WHAT NEEDS TO BE DONE:
Copy exactly the lines of the data below that run from the line holding "with the word" through the line holding "pc := s.fetchPlace", both ends included.

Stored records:
==========

-- ==== Sys2Proof/Machine/Step.lean ====
section
/-! DEFINITION. The step: one event of the host, to completion (10_state.md R36 to R38). -/

namespace Sys2Proof.Machine

/-- One step: the host's next event. -/
def step (s : State) : Host.Outcome State Fault Refusal := present s.nextEvent s.takeEvent

/-- `s` with the word whose low `nbits` bits are `w` stored where the next `step` fetches: at `pc`, the next event a `CYCLE`,
the fault latch clear (log 10). -/
def State.withFetchWord (s : State) (nbits w : Nat) : State :=
  { s with
    pc := s.fetchPlace
    mem := s.mem.writeBytes s.fetchPlace.toNat (bytesOfWord (BitVec.ofNat 16 (w % 2 ^ nbits)))
    faulted := false
    inbox := if s.nextEvent = .cycle then s.inbox else .cycle :: s.inbox }

end Sys2Proof.Machine
end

==========

SOLUTION:
/-- `s` with the word whose low `nbits` bits are `w` stored where the next `step` fetches: at `pc`, the next event a `CYCLE`,
the fault latch clear (log 10). -/
def State.withFetchWord (s : State) (nbits w : Nat) : State :=
  { s with
    pc := s.fetchPlace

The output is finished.